We’ve got a Kotlin backend processing Genesys Cloud interaction events via EventBridge, and we’re hitting the concurrency limit on our Lambda function during peak hours. The setup uses an EventBridge rule to route com.genesis.interaction.created and com.genesis.interaction.updated events to a Lambda. We’re seeing roughly 2k events per minute during campaign spikes.
The Lambda is configured with a reserved concurrency of 100, but we’re seeing TooManyRequestsException errors in CloudWatch logs when the queue depth exceeds that. We need to process these events to update our Android app’s real-time dashboard via WebSockets, so latency is a concern.
Here’s the basic structure of the Lambda handler in Kotlin:
class InteractionProcessor :
RequestHandler<Map<String, Any>, Void> {
override fun handleRequest(input: Map<String, Any>, context: Context): Void {
val detail = input["detail"] as? Map<String, Any> ?: throw IllegalArgumentException("Missing detail")
val interactionId = detail["interactionId"] as?
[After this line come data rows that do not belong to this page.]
-- ==== Sys2Proof/Machine/Registers.lean ====
section
/-! DEFINITION. Register spaces (R569-R594): what each offset of management space and of a VD's window reads, the increase of a
counter that a gauge follows (R532), gauge programming (R534, R540-R542), and writes to the windows (R573-R577). -/
namespace Sys2Proof.Machine

/-! ### Reads of management space (Tables 22-2 to 22-19) -/

/-- An entry of a short list of registers, 4 bytes apart. -/
def regList (xs : List Nat) (o : Nat) : Option Nat := if o % 4 = 0 then xs[o / 4]? else none

/-- Table 22-4. -/
def State.identReg (s : State) (o : Nat) : Option Nat :=
  let serial := s.fuses.serial
  let cap := if s.inv.fixed then s.capacity else 0
  let sl := if s.inv.fixed then s.sliceMask else 0
  match o with
  | 0x00 => some (half serial false) | 0x04 => some (half serial true)
  | 0x08 => some s.idcode | 0x0C => some s.devInfo | 0x10 => some s.devCaps | 0x14 => some 0
  | 0x18 => some s.invDies | 0x1C => some s.invCounts
  | 0x20 => some (half sl false) | 0x24 => some (half sl true)
  | 0x28 => some (half cap false) | 0x2C => some (half cap true)
  | _ => if 0x40 ≤ o ∧ o < 0x60 then some (packBits 32 fun b => s.inv.chList.contains (32 * ((o - 0x40) / 4) + b)) else none

/-- Block 0x1000 of Table 22-13. -/
def State.bootReg (s : State) (o : Nat) : Option Nat :=
  let ret := packBits 64 fun n => (s.slice n).retired
  match o with
  | 0x00 => some s.bootStatus | 0x04 => some s.bootReason
  | 0x08 => some (half s.imageFp false) | 0x0C => some (half s.imageFp true)
  | 0x10 => some s.boot.causeWord | 0x14 => some s.mgmt.health | 0x18 => some s.faultSummary
  | 0x1C => some ((s.flt.logFirst + s.flt.log.length) % 2 ^ 32)
  | 0xF0 => some (half ret false) | 0xF4 => some (half ret true)
  | _ =>
    if 0x40 ≤ o ∧ o < 0x60 then some (packBits 32 fun b => s.flt.chRetired.contains (32 * ((o - 0x40) / 4) + b))
    else if 0x60 ≤ o ∧ o < 0xF0 then some (packBits 32 fun b => s.flt.bayRetired.contains (32 * ((o - 0x60) / 4) + b))
    else none

def State.clkReg (s : State) (o : Nat) : Option Nat :=
  match o with
  | 0x00 => some s.clkStatus | 0x04 => some s.clk.glitchCnt.toNat | 0x08 => some s.clk.lossCnt.toNat
  | 0x10 => some (half s.clk.holdover.toNat false) | 0x14 => some (half s.clk.holdover.toNat true)
  | 0x18 => some (half s.timeBase.toNat false) | 0x1C => some (half s.timeBase.toNat true)
  | _ => none

def State.dieReg (s : State) (n o : Nat) : Option Nat :=
  let d := s.die n
  match o with
  | 0x0 => some d.idLo | 0x4 => some d.idHi | 0x8 => some d.word | 0xC => some d.chFail | _ => none

def State.portReg (s : State) (n o : Nat) : Option Nat :=
  match o with
  | 0x00 => some (s.port n).word | 0x04 => some (s.port n).biStray.toNat | _ => none

/-- A port of HyhanLink; ports 4 to 7 of an FX288-A are undefined offsets (R443). -/
def State.hylReg (s : State) (n o : Nat) : Option Nat :=
  let x := s.hylPort n
  let serial := match x.hello with | some h => h.serial | none => 0
  if s.hylPorts ≤ n then none
  else
    match o with
    | 0x00 => some x.word | 0x04 => some (s.kindOf n) | 0x08 => some (half serial false) | 0x0C => some (half serial true)
    | _ =>
      if 0x10 ≤ o ∧ o < 0x30 then
        regList [x.crcErr.toNat, x.replay.toNat, x.stall.toNat, x.recovery.toNat, x.badFlit.toNat, x.tieYield.toNat, x.widthCnt.toNat, x.l1Cnt.toNat] (o - 0x10)
      else if 0x40 ≤ o ∧ o < 0x60 then some (x.fecSym.getD ((o - 0x40) / 4) 0).toNat
      else none

/-- POOL_OFFSET as a register: a signed 64-bit number. -/
def State.poolOffset (s : State) : Nat := (BitVec.ofInt 64 s.pool.offset).toNat

def State.poolReg (s : State) (o : Nat) : Option Nat :=
  match o with
  | 0x00 => some s.poolStatus
  | 0x20 => some (half s.poolOffset false) | 0x24 => some (half s.poolOffset true)
  | 0x28 => some (half s.poolTime false) | 0x2C => some (half s.poolTime true)
  | _ => if 0x10 ≤ o ∧ o < 0x20 then some (s.pool.members.toNat / 2 ^ (32 * ((o - 0x10) / 4)) % 2 ^ 32) else none

/-- The slice blocks of Table 22-18. -/
def State.sliceReg (s : State) (n o : Nat) : Option Nat :=
  let x := s.slice n
  if !s.inv.slices.contains n then none
  else if o < 0x14 then regList [x.mrFull.toNat, x.waitFull.toNat, x.redNan.toNat, x.redSat.toNat, x.memAtomic.toNat] o
  else if 0x20 ≤ o ∧ o < 0x34 then regList [x.dirRecall.toNat, x.dirStaleSnp.toNat, x.dirStaleWb.toNat, x.dirTimeout.toNat, x.lostSets.length] (o - 0x20)
  else if 0x40 ≤ o ∧ o < 0x60 then
    regList [x.runRetry.toNat, x.runExhaust.toNat, x.runSat.toNat, x.runFpOvf.toNat, x.runCvtSat.toNat, x.runNan.toNat, x.runSpill.toNat, x.runDrainWait.toNat] (o - 0x40)
  else none

/-- The records of a pool in a state (R247): those listed, and with them every index that has no record of its own. -/
def State.hopCount (s : State) (p : Nat) (st : HopState) : Nat :=
  let mine := s.hop.recs.filter fun e => decide (e.1 / 2 ^ 20 = p)
  (mine.filter fun e => decide (e.2.st = st)).length + (if s.hop.rest.st = st ∧ (s.hpool p).kind ≠ 0 then 2 ^ 20 - 1 - mine.length else 0)

/-- Table 22-19. -/
def State.devCounter (s : State) (o : Nat) : Option Nat :=
  let u := s.slu
  let p := s.pool
  let q := o % 0x40 / 4
  let f (n : Nat) : Flume := s.flume.getD n {}
  if o < 0x140 then
    if o / 0x40 = 0 then some (s.hop.allocCnt.getD q 0).toNat
    else if o / 0x40 = 1 then some (s.hop.freeCnt.getD q 0).toNat
    else if o / 0x40 = 2 then some (s.hop.noSpaceCnt.getD q 0).toNat
    else if o / 0x40 = 3 then some (s.hopCount q .live)
    else some (s.hopCount q .quarantine)
  else if 0x200 ≤ o ∧ o < 0x230 then
    regList [u.walkCnt.toNat, u.shootdown.toNat, u.firstTouch.toNat, u.quotaCnt.toNat, u.noSpaceCnt.toNat, u.localise.toNat, u.promote.toNat, u.demote.toNat,
             u.abandon.toNat, u.dwellSkip.toNat, u.noSlot.toNat, u.sampleDrop.toNat] (o - 0x200)
  else if 0x240 ≤ o ∧ o < 0x250 then some (u.loopTug.getD ((o - 0x240) / 4) 0).toNat
  else if 0x300 ≤ o ∧ o < 0x314 then
    regList [(s.pen.pens.filter fun e => decide (e.2.st = .leased)).length, (s.pen.regs.filter fun r => decide (r.place = .overflow)).length,
             s.pen.ovfWaitCnt.toNat, s.pen.abandonCnt.toNat, s.pen.dropCnt.toNat] (o - 0x300)
  else if 0x400 ≤ o ∧ o < 0x480 then
    let d := f (o % 0x20 / 4)
    if o < 0x420 then some d.slip.toNat else if o < 0x440 then some d.wait.toNat else if o < 0x460 then some d.runs.toNat else some d.ended.toNat
  else if 0x480 ≤ o ∧ o < 0x4A4 then some (s.races.getD ((o - 0x480) / 4) {}).low.toNat
  else if 0x500 ≤ o ∧ o < 0x520 then
    regList [p.unreachCnt.toNat, p.lostMsgCnt.toNat, p.timeoutCnt.toNat, p.deferredCnt.toNat, p.unconfirmedCnt.toNat, p.lostLineCnt.toNat, p.joinCnt.toNat, p.departCnt.toNat] (o - 0x500)
  else if 0x600 ≤ o ∧ o < 0x610 then regList [s.mgmt.drop.toNat, s.mgmt.evtLost.toNat, s.flt.logLost.toNat, s.flt.rowEvict.toNat] (o - 0x600)
  else none

/-- FM_ROW_c_j (R506). -/
def State.rowWord (s : State) (c j : Nat) : Nat :=
  let r := s.row (c * 16 + j)
  if r.used then r.level.toNat + r.r * 2 ^ 32 + r.bank * 2 ^ 47 else 0

/-- Instances of a meter class (R506). -/
def meterCount : Nat → Nat
  | 1 => 256 | 2 => 8 | 3 => 1152 | 4 => 64 | 5 => 8 | 6 => 64 | 7 => 4 | 8 => 64 | 9 => 8 | _ => 0

/-! ### Gauge blocks (Table 22-17) -/

/-- A gauge's registers as its clock stands now: windows that have ended are in its snapshot (R539). -/
def Gauge.reg (g : Gauge) (o : Nat) : Option Nat :=
  match o with
  | 0x00 => some g.ctrlWord | 0x04 => some g.src | 0x08 => some g.base | 0x0C => some g.step
  | 0x10 => some (half g.wstart false) | 0x14 => some (half g.wstart true) | 0x18 => some g.wlen | 0x1C => some g.period
  | 0x20 => some g.seq.toNat | 0x24 => some g.snap.count | 0x28 => some (b2n g.snap.sat + b2n g.snap.short * 2)
  | 0x30 => some (half g.snap.start false) | 0x34 => some (half g.snap.start true)
  | 0x38 => some (half g.snap.min false) | 0x3C => some (half g.snap.min true)
  | 0x40 => some (half g.snap.max false) | 0x44 => some (half g.snap.max true)
  | 0x48 => some (half g.snap.sum false) | 0x4C => some (half g.snap.sum true)
  | _ => if 0x80 ≤ o ∧ o < 0x100 then some (g.snap.bins.getD ((o - 0x80) / 4) 0) else none

/-- Up to when a gauge's windows have ended: a rate sample of `[t, t + PERIOD)` is still to come at `t + PERIOD`, so a rate gauge's
window closes after its last sample (R531, R536). -/
def State.gaugeEdge (s : State) (g : Gauge) : Nat := if gRate g.src then s.gaugeNow g - 1 else s.gaugeNow g

def State.gaugeReg (s : State) (n o : Nat) : Option Nat := ((s.gauge n).roll (s.gaugeEdge (s.gauge n))).reg o

/-! ### A VD's window (Tables 22-9, 22-15, 22-16) -/

/-- The policy block at an offset of its window. -/
def State.policyReg (s : State) (o : Nat) : Option Nat := if o = 0xE0 then some s.polStatus else (polRegAt o).map s.polRead

/-- The register at `0x20000 + x` of VD `v`. -/
def State.winReg (s : State) (v x : Nat) : Option Nat :=
  let d := s.vd v
  let ring (i : Nat) : Ring := s.ring v i
  if x % 4 ≠ 0 then none
  else if x < 0x100 then
    match x with
    | 0x00 => some (half s.fuses.serial false) | 0x04 => some (half s.fuses.serial true)
    | 0x08 => some s.devInfo | 0x10 => some s.devCaps | 0x14 => some 0
    | 0x18 => some (s.inv.n + (s.img.vds.getD v {}).streams * 2 ^ 7) | 0x1C => some (128 * s.inv.n)
    | 0x20 => some (half s.imageFp false) | 0x24 => some (half s.imageFp true)
    | 0x28 => some s.clkStatus | 0x2C => some s.poolStatus
    | 0x30 => some (half s.timeBase.toNat false) | 0x34 => some (half s.timeBase.toNat true)
    | 0x38 => some (half s.poolTime false) | 0x3C => some (half s.poolTime true)
    | 0x40 => if s.img.device.policyVd = v then some s.bootStatus else none
    | 0x44 => if s.img.device.policyVd = v then some s.bootReason else none
    | _ => none
  else if 0x1000 ≤ x ∧ x < 0x1100 then
    match x - 0x1000 with
    | 0x00 => some d.stateWord | 0x04 => some d.err.word | 0x08 => some 0 | 0x0C => some 0
    | 0x10 => some (half d.errRing.base.toNat false) | 0x14 => some (half d.errRing.base.toNat true)
    | 0x18 => some d.errRing.ctrlWord | 0x1C => some d.errRing.tail | 0x20 => some d.errRing.head | 0x24 => some d.errRing.lost.toNat
    | 0x40 => some d.useBuf | 0x44 => some d.staleCnt.toNat | 0x48 => some d.usePage | 0x4C => some d.tugCnt.toNat
    | 0x50 => some d.bind.length | 0x54 => some d.penDropCnt.toNat
    | _ => none
  else if 0x2000 ≤ x ∧ x < 0x2400 then
    let r := ring ((x - 0x2000) / 0x40)
    match x % 0x40 with
    | 0x00 => some r.ctrlWord | 0x04 => some r.statusWord
    | 0x08 => some (half r.base.toNat false) | 0x0C => some (half r.base.toNat true)
    | 0x10 => some (half r.cqBase.toNat false) | 0x14 => some (half r.cqBase.toNat true)
    | 0x18 => some r.head.toNat | 0x1C => some r.tail.toNat | 0x20 => some r.cqTail.toNat | 0x24 => some r.cqHead.toNat
    | _ => none
  else if 0x3000 ≤ x ∧ x < 0x3200 then s.gaugeReg (128 + 2 * v + (x - 0x3000) / 0x100) (x % 0x100)
  else if 0x4000 ≤ x ∧ x < 0x4600 then if s.img.device.policyVd = v then s.policyReg (x - 0x4000) else none
  else none

/-- The value that the window's register takes at a reset: what a read returns before Memory Active and during a VD reset (R174,
R577): the Cold column, with a field of the image at the image's value (R12). VD_INFO and VD_PEN_INFO keep theirs once they have it
(Table 22-9). -/
def State.winReset (s : State) (v x : Nat) : Option Nat :=
  (s.winReg v x).map fun y =>
    if x = 0x00 then half s.fuses.serial false
    else if x = 0x04 then half s.fuses.serial true
    else if x = 0x08 then s.devInfo % 2 ^ 15
    else if x = 0x18 ∨ x = 0x1C then (if s.boot.memActive then y else 0)
    else if x = 0x28 then 1 + (if s.img.applied then s.img.device.anchorSel * 2 ^ 8 + b2n s.img.device.sscAllowed * 2 ^ 11 else 0)
    else if x = 0x2C then s.img.dims % 8 * 2 ^ 11
    else if 0x2000 ≤ x ∧ x < 0x2400 ∧ x % 0x40 = 4 then 1
    else if 0x3000 ≤ x ∧ x < 0x3200 ∧ (x % 0x100 = 0x38 ∨ x % 0x100 = 0x3C) then 2 ^ 32 - 1
    else if 0x4000 ≤ x then (match polRegAt (x - 0x4000) with | some r => (s.imagePol s.img).get r | none => 0)
    else 0

/-- What a read of the window returns (R174, R577). -/
def State.winRead (s : State) (v x : Nat) : Nat :=
  ((if s.boot.memActive && decide ((s.vd v).st ≠ .resetting) then s.winReg v x
    else if s.boot.memActive && decide (x = 0x1000) then s.winReg v x
    else s.winReset v x).getD 0)

/-- What a host reads at an offset of a VD's register window, or of its doorbell window, which reads 0 (R300); none where the window does not
answer. -/
def State.hostRead (s : State) (v x : Nat) (door : Bool := false) : Option Nat :=
  match s.windowShut { vd := v, door := door, off := if door then x else 0x20000 + x } with
  | some _ => none
  | none => some (if door then 0 else s.winRead v x)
String ?: return
// Process event
processInteraction(interactionId)
return null
}
}
The processInteraction method makes a call to our internal service to fetch additional customer data and then pushes a WebSocket message. The issue is that the Lambda execution time averages around 2 seconds due to the data fetch, which bottlenecks the concurrency.
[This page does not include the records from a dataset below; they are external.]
-- ==== Sys2Proof/Certificates/Slice0/Obligations.lean ====
section
/-!
DEFINITION. Statements about the FX288 for the provers. Each docstring names the rules of spec/ that its statement formalises;
OBLIGATIONS.json says how far.
-/
open Sys2Proof Sys2Proof.Machine

/-- R64, R66, R70, R586, R600, R604 (Tables 03-6, 03-8 and 22-12). -/
def Obligations.ResetsKeepOnlyFusesStrapsAndBoard : Prop :=
  (∀ (s : State) (st : Straps) (f : Fuses), s.board.pwrOk = false → s.board.vddIo = true → s.board.pgmReq = false →
    (st.card = false ∨ s.board.sense = some true) →
    exec (.powerOn st f) s = .next
      { pending := s.pending, freeCtr := s.freeCtr, out := s.out, fuses := f, straps := st
        board := { s.board with pwrOk := true }, panel := s.panel.cold, boot := { step := 1, cause := 1, last := 0, flashOwn := true }
        flt := { pprUsed := s.flt.pprUsed }
        ports := Tab.ofFn 4 {} fun p => { refMode := st.refm.getD p 0, perst := (s.port p).perst } }) ∧
  (∀ s : State, s.board.pwrOk = true →
    exec .powerLoss s = .next
      { pending := s.pending, freeCtr := s.freeCtr, out := s.out, fuses := s.fuses, straps := s.straps
        board := { s.board with pwrOk := false }, panel := s.panel.cold, flt := { pprUsed := s.flt.pprUsed }
        ports := Tab.ofFn 4 {} fun p => { refMode := s.straps.refm.getD p 0, perst := (s.port p).perst } }) ∧
  (∀ s : State, s.board.pwrOk = true → 1 ≤ s.boot.step →
    exec .coldRstNAssert s = .next
      { pending := s.pending, freeCtr := s.freeCtr, out := s.out, fuses := s.fuses, straps := s.straps, board := s.board
        panel := s.panel.cold, flt := { pprUsed := s.flt.pprUsed }
        boot := { step := 1, iodTemp := s.boot.iodTemp, flashOwn := true, cause := s.boot.cause ||| 2, last := 1 }
        ports := Tab.ofFn 4 {} fun p => { refMode := s.straps.refm.getD p 0, perst := (s.port p).perst } }) ∧
  (∀ s : State, s.board.pwrOk = true →
    exec (.pgmReq true) s = .next
      { pending := s.pending, freeCtr := s.freeCtr, out := s.out, fuses := s.fuses, straps := s.straps
        board := { s.board with pgmReq := true, pwrOk := false }, panel := s.panel.cold, flt := { pprUsed := s.flt.pprUsed }
        ports := Tab.ofFn 4 {} fun p => { refMode := s.straps.refm.getD p 0, perst := (s.port p).perst } }) ∧
  (∀ s : State, exec (.pgmReq false) s = .next { s with board := { s.board with pgmReq := false } })

/-- R81, whole. -/
def Obligations.JunctionTripHoldsTheDeviceInReset : Prop :=
  (∀ (s : State) (temp : Nat), s.board.pwrOk = true → 1 ≤ s.boot.step → 125 ≤ temp →
    ∃ t, exec (.iodThermalTrip temp) s = .next t
      ∧ t = { pending := s.pending, freeCtr := s.freeCtr, out := s.out, fuses := s.fuses, straps := s.straps, board := s.board
              panel := t.panel, boot := t.boot, flt := { pprUsed := s.flt.pprUsed }
              ports := Tab.ofFn 4 {} fun p => { refMode := s.straps.refm.getD p 0, perst := (s.port p).perst } }
      ∧ t.boot = { thermalHold := true, iodTemp := temp, cause := s.boot.cause ||| 8, last := 3 }) ∧
  (∀ (s : State) (temp : Nat), 100 ≤ temp → exec (.thermalHoldRelease temp) s = .next s) ∧
  (∀ (s : State) (temp : Nat), s.board.pwrOk = true → s.boot.thermalHold = true → temp < 100 →
    exec (.thermalHoldRelease temp) s
      = .next { s with boot := { s.boot with thermalHold := false, step := 1, iodTemp := temp, flashOwn := true } }) ∧
  (∀ s : State, s.boot.step = 0 →
    exec .mgmtIslandStart s = .next s ∧ exec .quietClockLock s = .next s ∧ exec .discoveryStart s = .next s
      ∧ (∀ a b c d e : Bool, exec (.sfdpParse a b c d e) s = .next s)
      ∧ (s.pending = [] → step s = .next s))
We’ve tried increasing the batch size on the EventBridge target, but that just leads to larger payloads and longer processing times per batch. We’re considering switching to a SQS queue as a buffer, but we want to avoid adding another hop if possible.
Is there a way to configure the EventBridge rule to throttle the event rate to the Lambda without losing events? Or should we be using a different pattern for high-volume event processing? We’re also seeing some duplicate events in our logs, which complicates the deduplication logic on the consumer side.
The error log looks like this:
com.amazonaws.services.lambda.model.TooManyRequestsException: Function failed on too many concurrent executions.
Any ideas on how to handle this volume without scaling the Lambda to hundreds of concurrent instances, which gets expensive fast?